Sales Data Analysis — Excel

An end-to-end retail sales analysis built in Excel — using Power Query for data cleaning, Power Pivot for modelling, Pivot Tables for aggregation, and an interactive Dashboard to explore revenue across categories, brands, branches, and payment methods.


⚙️ Project Type Flags

  • Exploratory Data Analysis (EDA)
  • SQL Analysis / Querying
  • Dashboard / Data Visualization
  • Data Pipeline / ETL
  • Predictive Modelling / Machine Learning
  • Data Cleaning / Wrangling
  • End-to-End (multiple of the above)

Table of Contents

  1. Project Overview
  2. Objectives
  3. Project Scope & Tools
  4. Repository Structure
  5. Data Workflow
  6. Data Model & Schema
  7. Analysis & Metrics
  8. Key Insights
  9. Recommendations
  10. Assumptions & Limitations
  11. Future Enhancements
  12. Author

1. Project Overview

Context: A retail business runs five branches and sells products across five categories (Fashion, Electronics, Beauty, Home, Sports) from five different brands. Each sale is recorded with customer, product, branch, and payment information.

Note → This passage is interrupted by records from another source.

-- ==== Sys2Proof/Machine/MemEvents.lean ====
section
/-! DEFINITION. Requests at their homes, the returns and acknowledgements that land at threads, persist entries, and page walks
(spec/04 R118–R122, spec/08 R214, spec/09 R246–R259, R263, spec/10 R273–R291, spec/11 R297, R305). -/

namespace Sys2Proof.Machine

/-! ### When a request is performed (10 R273, R280, R290; 11 R297) -/

def Req.shares (r x : Req) : Bool := r.blk == x.blk && r.parts.any fun p => x.parts.any fun y => p.tid == y.tid
/-- What a request's line names. -/
def State.reqPhys (s : State) (r : Req) : Phys := s.phys (128 * r.line)
def State.reqMmio (s : State) (r : Req) : Bool :=
  r.spadBlk.isNone && match s.reqPhys r with
    | .mmio _ => true
    | .remote _ => match localPhys (128 * r.line % 2 ^ 42) with
      | .mmio _ => true
      | _ => false
    | _ => false
/-- No earlier request must be performed before: of the same thread, or of the same cycle, to the same line, or of the same
thread to a device register. -/
def State.homeReady (s : State) (r : Req) : Bool :=
  s.homes.reqs.all fun x => decide (r.id ≤ x.id) || x.core != r.core ||
    !((s.homeLine x.line == s.homeLine r.line && x.spadBlk == r.spadBlk && (r.shares x || x.batch == r.batch)) ||
      (r.shares x && s.reqMmio r && s.reqMmio x))
/-- A persist write of this package, which CARAVAN_ENTRY performs. -/
def State.reqPersist (s : State) (r : Req) : Bool :=
  match s.reqPhys r, r.op with
  | .scm _, .store => r.path == .pers && r.spadBlk.isNone
  | .scm _, .pwb _ => true
  | _, _ => false

/-! ### What performing one leaves -/

/-- The request has been performed. -/
def State.reqDone (s : State) (r : Req) : State :=
  (s.modHomes fun h => { h with
    reqs := h.reqs.filter fun x => x.id != r.id
    remotes := h.remotes.filter fun x => x.who.take 2 != [0, r.id] }).releaseHeld r.core
/-- A request of a prefetch, which raises no fault (10 R286). -/
def Req.prefetch (r : Req) : Bool :=
  match r.op with
  | .pref _ => true
  | _ => false
/-- A part raises a fatal fault in its block, if that is still resident. -/
def State.partFault (s : State) (r : Req) (p : Part) (code : Nat) : State :=
  if (s.resident? r.blk).isSome && !r.prefetch then s.haltBlock r.blk code false 0 (some p.tid) p.pc (BitVec.ofNat 64 p.ea) 0 else s
/-- A part's answer: a return when `load`, else an acknowledgement, with what the L1 line takes. -/
def State.partRet (s : State) (r : Req) (p : Part) (load : Bool) (ts : DWord) : State :=
  s.addRet r.blk r.core load (match r.op with
    | .atomic _ => true
    | _ => false) r.line r.spadBlk.isSome p r.order r.scope ts (s.homeKey r.line r.spadBlk)
/-- The bytes a load returns: its own forwarded bytes over those of the line. -/
def Part.loaded (p : Part) (line : List Byte) : Part :=
  { p with data := BitVec.ofNat 128 (mergeFwd p.fmask p.fdata.toNat (ofBytes ((line.drop p.off).take p.bytes)) p.bytes) }
/-- Returns of a load's parts. -/
def State.loadRets (s : State) (r : Req) (line : List Byte) (ts : DWord) : State :=
  r.parts.foldl (fun (s : State) p => s.partRet r (p.loaded line) true ts) s
/-- A load's line fills the L1 of a block that is still there (09 R246, R247, R250; 10 R276, R279, R286; log 46). -/
def State.fillFor (s : State) (r : Req) (ro : Bool) (line : List Byte) : State :=
  match s.resident? r.blk with
  | some k => if r.fills then s.l1Fill r.core (l1Pos r.evict (s.chainOf k)) ⟨r.line, 0, line, ro, k.launch, false⟩ else s
  | none => s
/-- An acknowledgement of a part; `l1` lets a line in the L1 take its bytes (09 R246). -/
def State.ackPart (s : State) (r : Req) (p : Part) (l1 : Bool) (ts : DWord) : State :=
  s.partRet r { p with fmask := if l1 then BitVec.ofNat 16 (2 ^ p.bytes - 1) else 0 } false ts
/-- How a request accesses its home. -/
def State.reqVia (s : State) (r : Req) : Via :=
  match s.blocks[r.blk]? with
  | some k => { s.viaOf k with evict := r.evict, code := r.code }
  | none => { Via.plain 0 with evict := r.evict, code := r.code }
/-- The persist tag of a part (10 R289). -/
def Part.tag (p : Part) (r : Req) : Option (Option (Nat × Nat) × Word) := if r.path == .pers then some (some (r.blk, p.tid), p.epoch) else none
/-- The agent of a persist write, as another package knows it. -/
def State.farTag (s : State) (t : Option (Option (Nat × Nat) × Word)) : Option (Option (Nat × Nat) × Word) :=
  t.map fun x => (x.1.map fun a => (a.1 + (s.pkg + 1) * 2 ^ 40, a.2), x.2)
/-- The parts of a store write every byte of the line. -/
def Req.full (r : Req) : Bool :=
  (List.range 128).all fun i => r.parts.any fun p => decide (p.off ≤ i) && decide (i < p.off + p.bytes)

/-! ### At a home of this package -/

/-- A line of a cache is written back, and with `inv` leaves it. -/
def cleaned (l : List SbLine) (a : Nat) (inv : Bool) : List SbLine :=
  l.map fun y => if y.base == alignDown a 512 then
    { y with dirty := y.dirty &&& ~~~lineBit a, valid := if inv then y.valid &&& ~~~lineBit a else y.valid } else y
/-- PWB at an SCM cache: a dirty line enters the Caravan queue and is clean, or with EVICT 7 leaves the cache (10 R290). -/
def State.pwbHome (s : State) (x : Nat) (inv : Bool) (agent : Nat × Nat) (epoch : Word) : State :=
  let l := s.homes.scm.getD (iodOf x) []
  let base := alignDown x 128
  let s := if l.any fun y => y.base == alignDown x 512 && y.dirty &&& lineBit x != 0
    then s.carEnter base (cellsOf base (Memory.bytes s.homes.mem base 128)) (some agent) epoch else s
  s.modHomes fun h => { h with scm := upd h.scm (iodOf x) fun l => cleaned l x inv }
/-- PWB where its line's writes are performed: at both pages while a migration copies, at the new one after its switch-over (09 R265, 11
R316). -/
def State.pwbAt (s : State) (a : Nat) (inv : Bool) (agent : Nat × Nat) (epoch : Word) : State :=
  (s.homesOf (.scm a)).foldl (fun (s : State) q => match q with
    | .scm x => s.pwbHome x inv agent epoch
    | _ => s) s
/-- CCTL.L2WB and L2INV at the home slice: the line is clean, and invalid where `inv` (10 R287). -/
def State.l2Clean (s : State) (a : Nat) (inv : Bool) : State :=
  match s.homeAt (.hbm a) with
  | .hbm x => s.modHomes fun h => { h with l2 := tset h.l2 (s.sliceOf x) (cleaned ((tget h.l2 (s.sliceOf x)).getD []) x inv) }
  | _ => s

/-- The place of an offset in a local line. -/
def Phys.plus (p : Phys) (n : Nat) : Phys :=
  match p with
  | .hbm a => .hbm (a + n) | .scm a => .scm (a + n) | p => p

/-- A read at the home that fills no L1 line, or an atomic. -/
def Req.passes (r : Req) : Bool :=
  match r.op with
  | .load => r.path == .pers
  | .atomic _ => true
  | _ => false
/-- An atomic's line leaves the core's L1, and a load that reads past the L1 leaves no older line to be found there (10 R281, 11 R298). -/
def State.passL1 (s : State) (r : Req) : State :=
  let own := fun (x : L1Line) => s.homeLine x.line == s.homeLine r.line && !x.ro
  if !r.passes then s else if r.op == .load then s.l1Stale r.core own else s.l1Drop r.core own
/-- A request performed at local memory. A seq_cst request takes one timestamp for all its lanes (log 67). -/
def State.performHere (s : State) (r : Req) (p : Phys) : State :=
  let s := s.passL1 r
  let via := s.reqVia r
  let a := match p with
    | .hbm a | .scm a => a
    | _ => 0
  let bad := s.poisoned (s.homeAddr a)
  let t := if r.order == .sc then s.stamp p r.clk else (s, 0)
  let s := t.1
  match r.op with
  | .load | .ldro =>
    if bad then r.parts.foldl (fun (s : State) x => s.partFault r x Code.memPoison) s
    else
      let x := s.homeRead p via 128
      let s := if r.path == .pers then x.1 else x.1.fillFor r (r.op == .ldro) x.2
      s.loadRets r x.2 t.2
  | .pref ro => if bad then s else let x := s.homeRead p via 128; x.1.fillFor r ro x.2
  | .store =>
    let s := if r.full then (s.seifFirst p).markPoison p false else s
    let s := r.parts.foldl (fun (s : State) x =>
      s.homeWrite (p.plus x.off) { via with persist := x.tag r } (toBytes x.data.toNat x.bytes)) s
    let s := if r.full && r.path == .pers then (s.homesOf p).foldl (fun (s : State) q => match q with
      | .scm x => s.carWhole x
      | _ => s) s else s
    r.parts.foldl (fun (s : State) x => s.ackPart r x true t.2) s
  | .atomic op => r.parts.foldl (fun (s : State) x =>
      if bad then s.partFault r x Code.memPoison
      else
        let y := s.homeAtomic (p.plus x.off) via op x.bytes x.data.toNat x.data2.toNat
        if x.dst.isSome then y.1.partRet r { x with data := BitVec.ofNat 128 y.2 } true t.2 else y.1.ackPart r x false t.2) s
  | .pwb inv => r.parts.foldl (fun (s : State) x =>
      (match p with
        | .scm a => s.pwbAt a inv (r.blk, x.tid) x.epoch
        | _ => s).ackPart r x false t.2) s
  | .l2wb => r.parts.foldl (fun (s : State) x => s.ackPart r x false t.2) (match p with
      | .hbm a => s.l2Clean a false
      | _ => s)
  | .l2inv => r.parts.foldl (fun (s : State) x => s.ackPart r x false t.2) (match p with
      | .hbm a => s.l2Clean a true
      | _ => s)

/-- A request performed at a device register; nothing while a write of it waits (10 R280). -/
def State.performMmio (s : State) (r : Req) (off : Nat) : Option State :=
  r.parts.foldl (fun (acc : Option State) x => acc.bind fun s =>
    match r.op with
    | .load => match s.mmioRead (off + x.off) x.bytes with
      | some v => some (s.partRet r { x with data := BitVec.ofNat 128 v } true (r.clk + 1))
      | none => some (s.partFault r x Code.physHole)
    | .store => match s.mmioWrite (off + x.off) x.bytes x.data.toNat with
      | some (some s) => some (s.ackPart r x false (r.clk + 1))
      | some none => none
      | none => some (s.partFault r x Code.physHole)
    | _ => some (s.ackPart r x false 0)) (some s)

/-- A request performed at a scratchpad; its block may have left meanwhile (10 R278). -/
def State.performSpad (s : State) (r : Req) (o : Nat) : State :=
  match s.resident? o with
  | none => r.parts.foldl (fun (s : State) x => s.partFault r x Code.spadBounds) s
  | some k =>
    let hc := ((s.cores[k.core]?).map (·.spadClk)).getD 0
    let ts := (if hc.toNat < r.clk.toNat then r.clk else hc) + 1
    let s := if r.order == .sc then s.modCore k.core fun c => { c with spadClk := ts } else s
    let s := if r.op == .store && r.full then s.modBlock o fun k => { k with spadPoison := k.spadPoison.filter (· != r.line) } else s
    r.parts.foldl (fun (s : State) x =>
      let off := 128 * r.line + x.off
      match r.op with
      | .load =>
        if k.spadPoison.contains r.line then s.partFault r x Code.memPoison
        else s.partRet r { x with data := BitVec.ofNat 128 (mergeFwd x.fmask x.fdata.toNat (Memory.read k.spad off x.bytes) x.bytes) } true ts
      | .store => (s.modBlock o fun k => k.spadPut off (toBytes x.data.toNat x.bytes)).ackPart r x true ts
      | _ => s.ackPart r x false ts) s

/-! ### At a home of another package (17 R473, R474) -/

/-- The packet of one part of a request; a seq_cst access brings its clock (11 R305). -/
def State.farPacket (s : State) (r : Req) (x : Part) (rid : Nat) : LinkPacket :=
  let a := 128 * r.line % 2 ^ 42 + x.off
  let clk := if r.order == .sc then some r.clk else none
  match r.op with
  | .store => .write rid a (toBytes x.data.toNat x.bytes) (s.farTag (x.tag r)) clk
  | .atomic op => .atomic rid a op x.bytes (x.data.setWidth 64) (x.data2.setWidth 64) false clk
  | .pwb inv => .pwb rid a inv (r.blk + (s.pkg + 1) * 2 ^ 40, x.tid) x.epoch
  | .l2wb => .l2line rid (a - x.off) false
  | .l2inv => .l2line rid (a - x.off) true
  | _ => if s.reqMmio r then .read rid a x.bytes clk else .read rid (a - x.off) 128 clk
/-- Ask for every part in one flit, so that the home performs them one after another; a load asks once for its line, and a device
register for its own bytes (10 R273). -/
def State.askParts (s : State) (r : Req) (parts : List Part) : State × List (Part × RAns) :=
  let q := s.askAll (128 * r.line) (parts.map fun x => ([0, r.id, x.tid], s.farPacket r x))
  (q.1, parts.zip q.2)
/-- The request reads a whole line, once for all its parts. -/
def State.asksOnce (s : State) (r : Req) : Bool :=
  (r.op == .load || r.op == .ldro || (match r.op with
    | .pref _ => true
    | _ => false)) && !s.reqMmio r
/-- What the answers to a request leave, with the timestamp that its home gave (11 R305). -/
def State.farAnswered (s : State) (r : Req) (as : List (Part × RAns)) : State :=
  let s := s.passL1 r
  let s := if r.code && (match r.op with
    | .store | .atomic _ => true
    | _ => false) then s.mirDrop (fun _ => false) (· == 128 * r.line / 2 ^ 16) else s
  let ts := s.farTs [0, r.id]
  let s := if s.asksOnce r then
    match (as.head?).map (·.2) with
    | some (.data b) =>
      let line := (b ++ List.replicate 128 0).take 128
      let s := if r.path == .pers then s else s.fillFor r (r.op == .ldro || r.op == .pref true) line
      (match r.op with
        | .pref _ => s
        | _ => s.loadRets r line ts)
    | some .lost => r.parts.foldl (fun (s : State) x => s.partFault r x Code.linkLost) s
    | _ => match r.op with
      | .pref _ => s
      | _ => r.parts.foldl (fun (s : State) x => s.partFault r x Code.memPoison) s
  else as.foldl (fun (s : State) x => match x.2 with
    | .data b => (match r.op with
      | .load => s.partRet r { x.1 with data := BitVec.ofNat 128 (ofBytes b) } true ts
      | .atomic _ => if x.1.dst.isSome then s.partRet r { x.1 with data := BitVec.ofNat 128 (ofBytes b) } true ts else s.ackPart r x.1 false ts
      | .store => s.ackPart r x.1 (!s.reqMmio r) ts
      | _ => s.ackPart r x.1 false ts)
    | .lost => s.partFault r x.1 Code.linkLost
    | .poison => s.partFault r x.1 Code.memPoison
    | .pending => s) s
  s.reqDone r
/-- A request to another package: sent, and when every part is answered, done. -/
def State.performFar (s : State) (r : Req) : State :=
  let hole := s.reqMmio r && r.parts.any fun x => (regsIn regAt (128 * r.line % 2 ^ 42 - 0x08000000000 + x.off) x.bytes).isEmpty
  match r.op with
  | .l2wb | .l2inv =>
    if 0x06000000000 ≤ 128 * r.line % 2 ^ 42 then (r.parts.foldl (fun (s : State) x => s.ackPart r x false 0) s).reqDone r
    else
      let q := s.askParts r r.parts
      if q.2.any fun x => x.2 == .pending then q.1 else q.1.farAnswered r q.2
  | _ =>
    if hole then (r.parts.foldl (fun (s : State) x => s.partFault r x Code.physHole) s).reqDone r
    else
      let q := s.askParts r (if s.asksOnce r then r.parts.take 1 else r.parts)
      if q.2.any fun x => x.2 == .pending then q.1 else q.1.farAnswered r q.2
/-- An answer has arrived: the thread's request that asked takes it at once, and an L1 takes what a sequencer's KLD or KST of it brings,
so that the answers of one home take effect in the order in which it performed the accesses (11 R297, 14 R395). -/
def State.farArrives (s : State) (r : Remote) (data : List Byte) (poison : Bool) : State :=
  match r.who, r.packet with
  | 0 :: n :: _, _ => match s.homes.reqs.find? fun r => r.id == n with
    | some r => s.performFar r
    | none => s
  | [1, b, 7], .read _ a n _ => match s.resident? b with
    | some k => if poison || !r.fills || n != 128 then s
      else s.l1Fill k.core 0 ⟨(r.pkg * 2 ^ 42 + a) / 128, 0, (data ++ List.replicate 128 0).take 128, false, k.launch, false⟩
    | none => s
  | [1, b, 7], .write _ a bs _ _ => match s.resident? b with
    | some k => s.l1Store k.core (r.pkg * 2 ^ 42 + a) bs
    | none => s
  | _, _ => s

Problem Statement: There was no single view of sales performance. The goal was to build something that lets you quickly answer questions like: which category brings in the most revenue? Which branch is underperforming? How do sales move across the year?

Approach: I cleaned and loaded six related tables through Power Query, built a relational data model in Power Pivot using a star schema, wrote DAX measures for the key KPIs, then created eight Pivot Tables and a dashboard with charts and slicers to make everything interactive.

Outcome: A working Excel dashboard showing $974,693 in total sales from 638 customers, broken down by category, brand, branch, payment method, and month — with five slicers to filter everything in real time.


2. Objectives

  • Primary Objective: Build an interactive dashboard that gives a clear picture of annual sales performance across all key dimensions.
  • Secondary Objective 1: Identify which product category, brand, and branch generate the most revenue.
  • Secondary Objective 2: Analyse monthly sales to spot any seasonal patterns across the year.
  • Secondary Objective 3: Break down revenue by payment method to understand how customers are paying.

3. Project Scope & Tools

Scope

Dimension Details
In Scope Sales transactions across 5 branches, 5 brands, 5 product categories, and 4 payment methods — full calendar year (January–December)
Out of Scope Customer demographics beyond ID; product SKU-level detail; cost or profit margin data
Time Period Full calendar 2 years — January 2023 through December 2024 (24 months)
Granularity Individual transactions, rolled up to category, brand, branch, payment method, and monthly level for reporting

Tools & Technologies

Category Tool(s) Used
Data Storage Excel Workbook (.xlsx)
Data Cleaning Power Query (M language) — 6 queries
Data Modelling Power Pivot (in-memory data model, DAX)
Analysis Pivot Tables — 8 total, all connected to the Power Pivot model
Visualization Excel Charts (3 × Bar Charts, 1 × Line Chart) + 5 Slicers
Version Control
Documentation This README (Markdown)

4. Repository Structure

sales-data-analysis/
│
├── Sales_Data_Analysis.xlsx   # Main workbook — Power Query, Power Pivot, Pivot Tables, Dashboard
│
└── README.md                  # Project documentation (this file)

5. Data Workflow

[Raw Source Tables — Sales, Customers, Products, Branches, Brands, Payment Methods]
      ↓
[Power Query — Clean and load each table as a named query (6 total)]
      ↓
[Power Pivot — Build star schema, relate tables, create Calendar table, write DAX measures]
      ↓
[Pivot Tables (8) — Slice data by Category, Brand, Branch, Payment Method, Month]
      ↓
[Dashboard — 4 Charts + 5 Slicers connected to all Pivot Tables]
  1. Source: Six tables inside the workbook — All sales (the fact table), plus Customers, Products, Branches, Brands, and Payment method as dimension tables.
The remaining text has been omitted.